* [Task directions]: Search the listing below for the line containing "with it. -/". From there through the line containing "2 => state == 1", transcribe every line exactly, both ends included.

Segment Open

/-- OFFER: answered by ACCEPT or REFUSE. That of a higher rank is discarded without reply (R442), as is one for a context this module lacks. -/
def Dev.onOffer (f : Fuses) (d : Dev) (p : Packet) (v : PeerProof) : Dev :=
  let peer := p.src
  let absent := match hsOwner p with | some c => (d.ctx c).state == 0 || (d.ctx c).state == 9 | none => false
  if d.rank ≤ peer ∨ absent = true then d
  else match d.net.sessions.find? fun q => q.2.peer == peer && q.2.theirs == hsSender p && q.2.ctx == hsOwner p && q.2.state != 2 with
    | some q => if q.2.state = 0 then d.emitHandshake q.1 q.2.msg else d
    | none =>
      let d := d.uncheckedTime
      if Dev.peerOk f d p v = false then Dev.refuseHandshake f d p
      else if d.addressable peer = false ∨ d.sessionsFull then d
      else
        let key := d.net.nextId
        let s : Session := { ctx := hsOwner p, peer := peer, mine := key, theirs := hsSender p, initiator := false, startAt := d.time, road := d.roadPair peer }
        let s := s.heard p
        Dev.sendHandshake f { d with net := { d.net with nextId := key + 1, sessions := tblSet d.net.sessions key s } } key hsAccept

/-- ACCEPT: verified, and answered by CONFIRM. -/
def Dev.onAccept (f : Fuses) (d : Dev) (p : Packet) (v : PeerProof) : Dev :=
  match d.session (hsPeer p) with
  | none => d
  | some s =>
    if s.state ≠ 0 ∨ s.initiator = false ∨ s.peer ≠ p.src then d
    else if s.stage = hsConfirm then d.emitHandshake (hsPeer p) s.msg
    else
      let d := d.uncheckedTime
      if Dev.peerOk f d p v = false then (Dev.refuseHandshake f d p).eraseSession (hsPeer p)
      else
        let s := { s with theirs := hsSender p }.heard p
        Dev.sendHandshake f (d.setSession (hsPeer p) { s with keys := s.derive 0 s.myNonce s.myKey s.peerNonce s.peerKey }) (hsPeer p) hsConfirm

/-- CONFIRM: verified, the session is OPEN here, and an ACK says so to the initiator. -/
def Dev.onConfirm (f : Fuses) (d : Dev) (p : Packet) (v : PeerProof) : Dev :=
  match d.session (hsPeer p) with
  | none => d
  | some s =>
    if s.initiator ∨ s.peer ≠ p.src then d
    else if s.state = 1 then d.sendAck (hsPeer p) clCtl
    else if s.state ≠ 0 then d
    else if v.sigOk then (d.sessionOpens (hsPeer p) { s with peerNonce := hsNonce p }).sendAck (hsPeer p) clCtl
    else (Dev.refuseHandshake f d p).eraseSession (hsPeer p)

/-- The next epoch begins (R443): the keys it had so far stay for reception. -/
def Session.nextEpoch (s : Session) (time : Nat) : Session :=
  { s with epoch := s.epoch + 1, txEpoch := s.epoch + 1, rekeyAt := time, txnAt := s.txn, retryAt := 0, oldKeys := s.keys, rekeying := false, stage := 0, msg := [] }

/-- REKEY: answered by REKEY_ACK, with the keys of the next epoch. When both sides ask at once, the lower rank's request stands. -/
def Dev.onRekey (f : Fuses) (d : Dev) (p : Packet) (v : PeerProof) : Dev :=
  match d.session (hsPeer p) with
  | none => d
  | some s =>
    if s.state ≠ 1 ∨ s.peer ≠ p.src ∨ (s.rekeying ∧ d.rank < s.peer) then d
    else if s.peerNonce = hsNonce p then d.emitHandshake (hsPeer p) s.msg
    else if v.sigOk = false then Dev.refuseHandshake f d p
    else Dev.sendHandshake f (d.setSession (hsPeer p) ((s.nextEpoch d.time).heard p)) (hsPeer p) hsRekeyAck

/-- REKEY_ACK: the sender of REKEY goes on with the new epoch. -/
def Dev.onRekeyAck (f : Fuses) (d : Dev) (p : Packet) (v : PeerProof) : Dev :=
  match d.session (hsPeer p) with
  | none => d
  | some s =>
    if s.state ≠ 1 ∨ s.peer ≠ p.src ∨ s.rekeying = false then d
    else if v.sigOk then
      let s := (s.nextEpoch d.time).heard p
      d.setSession (hsPeer p) { s with keys := s.derive s.epoch s.myNonce s.myKey s.peerNonce s.peerKey }
    else Dev.refuseHandshake f d p

/-- A handshake ends without success: no session, or, for a rekey, the current epoch and another try after 1 s (R442, R443). -/
def Dev.handshakeFails (d : Dev) (key : Nat) (s : Session) : Dev :=
  if s.state = 0 then d.eraseSession key
  else if s.rekeying then d.setSession key { s with rekeying := false, stage := 0, msg := [], retryAt := d.time + 1000000000 }
  else d

/-- REFUSE: the handshake ends. -/
def Dev.onRefuse (d : Dev) (p : Packet) : Dev :=
  match d.session (hsPeer p) with
  | none => d
  | some s => if s.peer = p.src then d.handshakeFails (hsPeer p) s else d

/-! ### Timers -/

/-- HANDSHAKE_RESEND (R442). -/
def Dev.handshakeResend (d : Dev) (key : Nat) : Dev :=
  match d.session key with
  | none => d
  | some s =>
    if s.stage = 0 ∨ s.state = 2 ∨ d.time < s.lastSent + 1000000 then d
    else if 20 ≤ s.resent then d.handshakeFails key s
    else (d.setSession key { s with resent := s.resent + 1, lastSent := d.time }).emitHandshake key s.msg

/-- REKEY_TIMER (R443): 2^36 packets, REKEY_INTERVAL, or 1 s after a rekey that failed. -/
def Dev.rekeyTimer (f : Fuses) (d : Dev) (key : Nat) : Dev :=
  match d.session key with
  | none => d
  | some s =>
    let due := if s.retryAt = 0 then decide (2 ^ 36 ≤ s.txn - s.txnAt) || decide (s.rekeyAt + d.obj 0x6000 0x0E * 1000000000 ≤ d.time) else decide (s.retryAt ≤ d.time)
    if s.state = 1 ∧ s.rekeying = false ∧ due then Dev.sendHandshake f (d.setSession key { s with rekeying := true, retryAt := 0 }) key hsRekey else d

/-! ### The rows -/

/-- Work of SEC that waits while it restarts (R342): the command is kept and done when the restart ends. -/
def Dev.bySec (d : Dev) (i : Instr) (f : Dev → Dev) : Dev :=
  if d.restarting 0 then { d with sec := { d.sec with waiting := d.sec.waiting ++ [i] } } else f d

/-- OFFER (R439, R440). -/
def execOffer (p : Packet) (v : PeerProof) (s : State) : Host.Outcome State Fault Refusal :=
  onDevF (wellFormed (.offer p v)) (fun f d => d.bySec (.offer p v) fun d => d.handshake p hsOffer fun d => Dev.onOffer f d p v) s

/-- ACCEPT (R440). -/
def execAccept (p : Packet) (v : PeerProof) (s : State) : Host.Outcome State Fault Refusal :=
  onDevF (wellFormed (.accept p v)) (fun f d => d.bySec (.accept p v) fun d => d.handshake p hsAccept fun d => Dev.onAccept f d p v) s

/-- REKEY (R443). -/
def execRekey (p : Packet) (v : PeerProof) (s : State) : Host.Outcome State Fault Refusal :=
  onDevF (wellFormed (.rekey p v)) (fun f d => d.bySec (.rekey p v) fun d => d.handshake p hsRekey fun d => Dev.onRekey f d p v) s

/-- REKEY_ACK (R443). -/
def execRekeyAck (p : Packet) (v : PeerProof) (s : State) : Host.Outcome State Fault Refusal :=
  onDevF (wellFormed (.rekeyAck p v)) (fun f d => d.bySec (.rekeyAck p v) fun d => d.handshake p hsRekeyAck fun d => Dev.onRekeyAck f d p v) s

/-- REFUSE (R440). -/
def execRefuse (p : Packet) (s : State) : Host.Outcome State Fault Refusal :=
  onDev (wellFormed (.refuse p)) (fun d => d.handshake p hsRefuse fun d => d.onRefuse p) s

/-- HANDSHAKE_RESEND (R442). -/
def execHandshakeResend (sess : Nat) (s : State) : Host.Outcome State Fault Refusal :=
  onDev (wellFormed (.handshakeResend sess)) (fun d => d.handshakeResend sess) s

/-- REKEY_TIMER (R443). -/
def execRekeyTimer (sess : Nat) (s : State) : Host.Outcome State Fault Refusal :=
  onDevF (wellFormed (.rekeyTimer sess)) (fun f d => if d.restarting 0 then d else Dev.rekeyTimer f d sess) s

end Sys2Proof.Machine
end

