-- ==== Sys2Proof/Machine/Rings.lean ====
section
/-! DEFINITION. Rings (R343, R346 to R354): the doorbells, the dockets at a ring's head, completions and interrupts, and the dockets
NOP and CREATE. -/

namespace Sys2Proof.Machine

/-! ### Requests of the companion -/

/-- A wake from SLEEP (R502, R506): the module is in RUN again, and its ports are discovered again. WAKE_AFTER is cleared where it fired. -/
def Dev.wakeSleep (d : Dev) (cause : Nat) : Dev :=
  let d := (d.setObj 0x2000 0x20 0).setObj 0x2000 0x24 cause
  let d := if cause = 2 then d.setObj 0x2000 0x23 0 else d
  { d with pwr := { d.pwr with offKind := 0, wakeLatched := false, rails := 6 }, net := { d.net with halves := d.net.halves.map fun p => (p.1, { p.2 with since := d.time }) } }

/-- Whether a request returns a line the module recalled: no request that waits holds it back (R190, R191). -/
def Dev.answersRecall (d : Dev) (i : Instr) : Bool :=
  match i with
  | .kclWriteback a _ _ => tblFind d.host.snoop (d.canon a / 64) == some .recalled
  | _ => false

/-- A KCL request arrives (R189, R193, R495, R502): it wakes the module from SLEEP, and waits before READY, while the link retrains, or behind earlier ones. -/
def Dev.byLink (d : Dev) (i : Instr) (f : Dev → Dev) : Dev :=
  if d.host.linkUp = false ∨ 3 ≤ d.pwr.offKind then d
  else
    let d := (if d.pwr.offKind = 2 ∧ d.entering.isNone then d.wakeSleep 4 else d).flitIn
    if d.obj 0x2000 0x28 ≠ 8 ∨ d.host.retraining ∨ (d.host.held ≠ [] ∧ d.answersRecall i = false) then { d with host := { d.host with held := d.host.held ++ [i] } } else f d

/-- A request that safe state refuses with ADDRESS (R407). -/
def Dev.unlessSafe (d : Dev) (f : Dev → Dev) : Dev := if d.safe then d.send (.kclReply stAddress [] false) else f d

/-- A KCL request other than READ_UNCACHED. -/
def Dev.byKcl (d : Dev) (i : Instr) (f : Dev → Dev) : Dev := d.byLink i fun d => d.unlessSafe f

/-! ### The objects of a ring -/

def Dev.sqBase (d : Dev) (c : Nat) : Nat := d.obj (0xD100 + c) 1
def Dev.sqDepth (d : Dev) (c : Nat) : Nat := d.obj (0xD100 + c) 2
def Dev.cqBase (d : Dev) (c : Nat) : Nat := d.obj (0xD100 + c) 3
def Dev.cqDepth (d : Dev) (c : Nat) : Nat := d.obj (0xD100 + c) 4
def Dev.cqTail (d : Dev) (c : Nat) : Nat := d.obj (0xD100 + c) 6
def Dev.ringState (d : Dev) (c : Nat) : Nat := d.obj (0xD100 + c) 7
def Dev.setRing (d : Dev) (c v : Nat) : Dev := d.setObj (0xD100 + c) 7 v

/-- Whether a context keeps its dockets from its restart point on (R347, R362): it has a mirrored set, or is a standby. -/
def Dev.keepsDockets (d : Dev) (c : Nat) : Bool := (d.ctx c).state == 10 || (d.maskSets c 0xFFFF).any fun p => p.2.mirror

/-- SQ_HEAD (R347). -/
def Dev.sqHead (d : Dev) (c : Nat) : Nat := if d.keepsDockets c then (d.ctx c).restart else (d.ctx c).taken

/-! ### Completions (R351, R353, R354) -/

/-- Whether the completion ring has room (R353). -/
def Dev.cqRoom (d : Dev) (c : Nat) : Bool := decide ((d.cqTail c + 2 ^ 32 - (d.ctx c).cqHead) % 2 ^ 32 < d.cqDepth c)

/-- The slot of the next completion. -/
def Dev.cqSlot (d : Dev) (c : Nat) : Nat := d.cqBase c + 32 * (d.cqTail c % d.cqDepth c)

/-- A completion written to its slot, with its PHASE. -/
def Dev.writeCompletion (d : Dev) (c w : Nat) : Dev :=
  let j := d.cqTail c
  let a := d.cqSlot c
  let d := match d.access .firmware true a 32 with | some st => d.refused st | none => d.write a (natLe 32 (w + j / d.cqDepth c % 2)) false
  d.setObj (0xD100 + c) 6 ((j + 1) % 2 ^ 32)

/-- The interrupt of a ring whose completions were written, at most one in every INT_HOLDOFF (R354). -/
def Dev.ringInterrupt (d : Dev) (c : Nat) : Dev :=
  let x := d.ctx c
  let free := match x.intAt with | some t => decide (t + d.obj 0xD000 8 ≤ d.time) | none => true
  if x.intDue && free then (d.send (.interrupt c)).modCtx c fun x => { x with intDue := false, intAt := some d.time } else d

/-- Waiting completions written as far as the ring has room; an emptied queue unblocks the ring. -/
def Dev.flushGo (c : Nat) : Nat → Dev → Dev
  | 0, d => d
  | fuel + 1, d =>
    match (d.ctx c).waiting with
    | [] => d
    | w :: ws =>
      if d.cqRoom c = false then d
      else if d.ownedIn (d.cqSlot c) 32 then d.recallOwned (d.cqSlot c) 32
      else Dev.flushGo c fuel ((d.writeCompletion c w).modCtx c fun x => { x with waiting := ws, intDue := true })

def Dev.flush (d : Dev) (c : Nat) : Dev :=
  let d := Dev.flushGo c (d.ctx c).waiting.length d
  let d := if d.ringState c = 3 ∧ (d.ctx c).waiting = [] then d.setRing c 1 else if d.ringState c = 1 ∧ 64 < (d.ctx c).waiting.length then d.setRing c 3 else d
  d.ringInterrupt c

/-- A completion made for a ring (R353). An unregistered ring takes none. -/
def Dev.post (d : Dev) (c w : Nat) : Dev := if d.ringState c = 0 then d else (d.modCtx c fun x => { x with waiting := x.waiting ++ [w] }).flush c

/-- NOPs at the head of the dockets under way complete: every docket before them has (R349). -/
def Dev.nops (c : Nat) : Nat → Dev → Dev
  | 0, d => d
  | fuel + 1, d =>
    match (d.ctx c).runs with
    | r :: rs =>
      if r.kind = 0 then
        let again := (d.ctx c).replayed.contains r.seq
        let d := d.modCtx c fun x => { x with runs := rs, doneSeqs := if d.keepsDockets c then x.doneSeqs ++ [r.seq] else [] }
        Dev.nops c fuel (d.post c (completionWord c 0 r.tag d.time stOK 0xFFFF 0xFFFF 0 again))
      else d
    | [] => d

/-- A docket under way completes (R351), and NOPs that waited for it with it. -/
def Dev.docketDone (d : Dev) (c : Nat) (r : DocketRun) (status endpoint index detail : Nat) : Dev :=
  let again := (d.ctx c).replayed.contains r.seq
  let d := d.modCtx c fun x => { x with runs := x.runs.filter fun q => q.seq != r.seq, doneSeqs := if d.keepsDockets c then x.doneSeqs ++ [r.seq] else [] }
  let d := d.post c (completionWord c r.kind r.tag d.time status endpoint index detail again)
  Dev.nops c (d.ctx c).runs.length d

/-! ### Dockets (R348, R349) -/

def dkKind (w : Nat) : Nat := field w 7 0
def dkStep (w : Nat) : Bool := bit w 8
def dkFence (w : Nat) : Bool := bit w 10
def dkTag (w : Nat) : Nat := field w 127 64
def dkArg (w : Nat) : Nat := field w 175 128
def dkEntries (w : Nat) : Nat := field w 191 176

/-- Whether a docket is malformed. -/
def dkMalformed (w : Nat) : Bool :=
  field w 511 192 != 0 || field w 63 11 != 0 || bit w 9 || decide (7 < dkKind w) || dkArg w % 128 != 0 ||
    (if dkKind w = 3 then dkEntries w == 0 || decide (88 < dkEntries w) else dkEntries w != 0) ||
    (dkKind w != 2 && dkKind w != 3 && dkArg w != 0)

/-- The states in which a kind is accepted. -/
def dkAccepts (kind state : Nat) : Bool :=
  match kind with
  | 0 => true
  | 1 => state == 0
  | 2 => state == 1
  | 3 => state == 3 || state == 4 || state == 5
  | 4 => state == 3 || state == 4 || state == 5
  | 5 => state == 6
  | 6 => state != 0
  | 7 => state == 1 || state == 3 || state == 6 || state == 9 || state == 11
  | _ => false

/-- The address of the docket at a ring's head. -/
def Dev.headAt (d : Dev) (c : Nat) : Nat := d.sqBase c + 64 * ((d.ctx c).taken % d.sqDepth c)

/-- The dockets between those taken and the tail: both are counted from SQ_HEAD, to which a resumed ring sets the tail back (R347). -/
def Dev.docketsLeft (d : Dev) (c : Nat) : Nat :=
  let far := fun (j : Nat) => (j + 2 ^ 32 - d.sqHead c) % 2 ^ 32
  far (d.ctx c).sqTail - far (d.ctx c).taken

/-- Whether the docket at a ring's head may be read: none on a ring that is not active (R347, R353), after host loss (R365), in safe state or asleep,
for a standby (R362), while a takeover is reconciled (R334), or where its slot may not be read (R186, log 94). -/
def Dev.headReadable (d : Dev) (c : Nat) : Bool :=
  let x := d.ctx c
  d.ringState c == 1 && d.docketsLeft c != 0 && d.obj 0xD000 9 == 0 && !d.safe && d.pwr.offKind == 0 && x.state != 10 && x.awaiting.isEmpty &&
    (d.access .firmware false (d.headAt c) 64).isNone

/-- A docket of a ring, by its place. -/
def Dev.docketAt (d : Dev) (c j : Nat) : Nat := leNat (d.read (d.sqBase c + 64 * (j % d.sqDepth c)) 64)

/-- The docket at a ring's head, when one stands there that may start now: not one whose line the companion owns (R191), one before the step entry that
a standby seeks (R335), or one behind a FENCE. -/
def Dev.headDocket (d : Dev) (c : Nat) : Option Nat :=
  let x := d.ctx c
  if d.headReadable c ∧ d.ownedIn (d.headAt c) 64 = false then
    let w := d.docketAt c x.taken
    if (dkFence w ∧ x.runs ≠ []) ∨ (x.seekStart ∧ dkStep w = false) then none else some w
  else none

/-- A standby that woke passes over the dockets before the first step entry (R335). -/
def Dev.seekGo (c : Nat) : Nat → Dev → Dev
  | 0, d => d
  | fuel + 1, d =>
    let x := d.ctx c
    if x.seekStart ∧ d.headReadable c ∧ d.ownedIn (d.headAt c) 64 = false then
      if dkStep (d.docketAt c x.taken) then d.modCtx c fun x => { x with seekStart := false }
      else
        let next := (x.taken + 1) % 2 ^ 32
        Dev.seekGo c fuel (d.modCtx c fun x => { x with taken := next, restart := next })
    else d

def Dev.seekHead (d : Dev) (c : Nat) : Dev := Dev.seekGo c (d.docketsLeft c) d

/-- The line of a ring's head recalled where the companion owns it (R191). -/
def Dev.headRecalled (d : Dev) (c : Nat) : Dev := if d.headReadable c then d.recallOwned (d.headAt c) 64 else d

/-- Whether SCH can decide: it neither restarts nor overruns its budget (R342, R363). -/
def Dev.schReady (d : Dev) : Bool := !(d.restarting 2) && d.obj 0xD000 4 == 0

/-- The docket at a ring's head is taken (R353): the ring moves on; a restart point being sought is the first step entry (R318). -/
def Ctx.takeHead (x : Ctx) (w : Nat) : Ctx :=
  let next := (x.taken + 1) % 2 ^ 32
  let found := x.seekStep && dkStep w
  { x with taken := next, seekStep := x.seekStep && !(dkStep w), restart := if found then x.taken else if x.seekStep then next else x.restart,
           runs := x.runs ++ [{ seq := x.taken, kind := dkKind w, tag := dkTag w }] }

/-- The run of the docket just taken. -/
def Dev.lastRun (d : Dev) (c : Nat) : DocketRun := (d.ctx c).runs.getLastD { seq := 0, kind := 0, tag := 0 }

/-- A docket taken off the head of its ring and started; its poison, defects and refusals complete it at once (R349, R421). -/
def Dev.startDocket (d : Dev) (c w : Nat) (run : DocketRun → Dev → Dev) : Dev :=
  let a := d.headAt c
  let d := (d.leaveIdle).modCtx c fun x => x.takeHead w
  let r := d.lastRun c
  if d.poisonIn a 64 then d.docketDone c r stPoison 0xFFFF 0xFFFF 0
  else if dkMalformed w then d.docketDone c r stMalformed 0xFFFF 0xFFFF 0
  else if dkAccepts (dkKind w) (d.ctx c).state then run r d
  else d.docketDone c r stState 0xFFFF 0xFFFF 0

/-- SCH is told to start the docket of one kind at a ring's head. Kinds R349 does not list go with NOP. -/
def Dev.docketHead (d : Dev) (c : Nat) (sel : Nat → Bool) (run : Nat → DocketRun → Dev → Dev) : Dev :=
  match d.headDocket c with
  | none => d.headRecalled c
  | some w => if d.schReady && sel (dkKind w) then d.startDocket c w (run w) else d

/-- The same once a standby that woke has sought its first step entry. -/
def Dev.docket (d : Dev) (c : Nat) (sel : Nat → Bool) (run : Nat → DocketRun → Dev → Dev) : Dev := (d.seekHead c).docketHead c sel run

/-! ### NOP and CREATE -/

/-- NOP: it completes when every docket before it has. -/
def Dev.runNop (d : Dev) (c : Nat) : Dev := Dev.nops c (d.ctx c).runs.length d

/-- CREATE takes the key slot, and the context is CREATED. What the ring holds stays. -/
def Dev.create (d : Dev) (c : Nat) (r : DocketRun) : Dev :=
  let d := { d with sec := { d.sec with slots := tblSet d.sec.slots c d.fresh }, fresh := d.fresh + 1 }
  (d.modCtx c fun x => { x with state := 1 }).docketDone c r stOK 0xFFFF 0xFFFF 0

/-- NOP (R349). -/
def execDocketNop (ctx : Nat) (s : State) : Host.Outcome State Fault Refusal :=
  onDev (wellFormed (.docketNop ctx)) (fun d => d.docket ctx (fun k => k == 0 || decide (7 < k)) fun _ _ d => d.runNop ctx) s

/-- CREATE (R349). It waits for SEC, which makes the key (R342). -/
def execDocketCreate (ctx : Nat) (s : State) : Host.Outcome State Fault Refusal :=
  onDev (wellFormed (.docketCreate ctx)) (fun d => if d.restarting 0 then d else d.docket ctx (fun k => k == 1) fun _ r d => d.create ctx r) s

/-! ### Doorbells (R343, R347) -/

/-- A submission doorbell: the new tail, or an overrun. -/
def Dev.newTail (d : Dev) (c v : Nat) : Dev :=
  let d := d.leaveIdle
  if 2 ^ 32 ≤ v then d.send (.kclReply stAddress [] false)
  else if d.ringState c = 0 ∨ d.ringState c = 2 then d
  else if d.sqDepth c < (v + 2 ^ 32 - d.sqHead c) % 2 ^ 32 then
    ((d.setRing c 2).post c (completionWord c 0 0 d.time stOverrun 0xFFFF 0xFFFF 0 false)).fault 0x0601 (some c) 0
  else d.modCtx c fun x => { x with sqTail := v }

/-- SUBMISSION_TAIL (R347). -/
def execSubmissionTail (ctx value : Nat) (s : State) : Host.Outcome State Fault Refusal :=
  onDev (wellFormed (.submissionTail ctx value)) (fun d => d.byKcl (.submissionTail ctx value) fun d => d.newTail ctx value) s

/-- A completion head write: room for completions that waited. -/
def Dev.newHead (d : Dev) (c v : Nat) : Dev :=
  let d := d.leaveIdle
  if 2 ^ 32 ≤ v then d.send (.kclReply stAddress [] false)
  else if d.ringState c = 0 then d
  else (d.modCtx c fun x => { x with cqHead := v }).flush c

/-- COMPLETION_HEAD (R353). -/
def execCompletionHead (ctx value : Nat) (s : State) : Host.Outcome State Fault Refusal :=
  onDev (wellFormed (.completionHead ctx value)) (fun d => d.byKcl (.completionHead ctx value) fun d => d.newHead ctx value) s

end Sys2Proof.Machine
end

Segment Closed

* [Result]:
/-- A docket under way completes (R351), and NOPs that waited for it with it. -/
def Dev.docketDone (d : Dev) (c : Nat) (r : DocketRun) (status endpoint index detail : Nat) : Dev :=
  let again := (d.ctx c).replayed.contains r.seq
  let d := d.modCtx c fun x => { x with runs := x.runs.filter fun q => q.seq != r.seq, doneSeqs := if d.keepsDockets c then x.doneSeqs ++ [r.seq] else [] }
  let d := d.post c (completionWord c r.kind r.tag d.time status endpoint index detail again)
  Dev.nops c (d.ctx c).runs.length d

/-! ### Dockets (R348, R349) -/

def dkKind (w : Nat) : Nat := field w 7 0
def dkStep (w : Nat) : Bool := bit w 8
def dkFence (w : Nat) : Bool := bit w 10
def dkTag (w : Nat) : Nat := field w 127 64
def dkArg (w : Nat) : Nat := field w 175 128
def dkEntries (w : Nat) : Nat := field w 191 176

/-- Whether a docket is malformed. -/
def dkMalformed (w : Nat) : Bool :=
  field w 511 192 != 0 || field w 63 11 != 0 || bit w 9 || decide (7 < dkKind w) || dkArg w % 128 != 0 ||
    (if dkKind w = 3 then dkEntries w == 0 || decide (88 < dkEntries w) else dkEntries w != 0) ||
    (dkKind w != 2 && dkKind w != 3 && dkArg w != 0)

/-- The states in which a kind is accepted. -/
def dkAccepts (kind state : Nat) : Bool :=
  match kind with
  | 0 => true
  | 1 => state == 0
  | 2 => state == 1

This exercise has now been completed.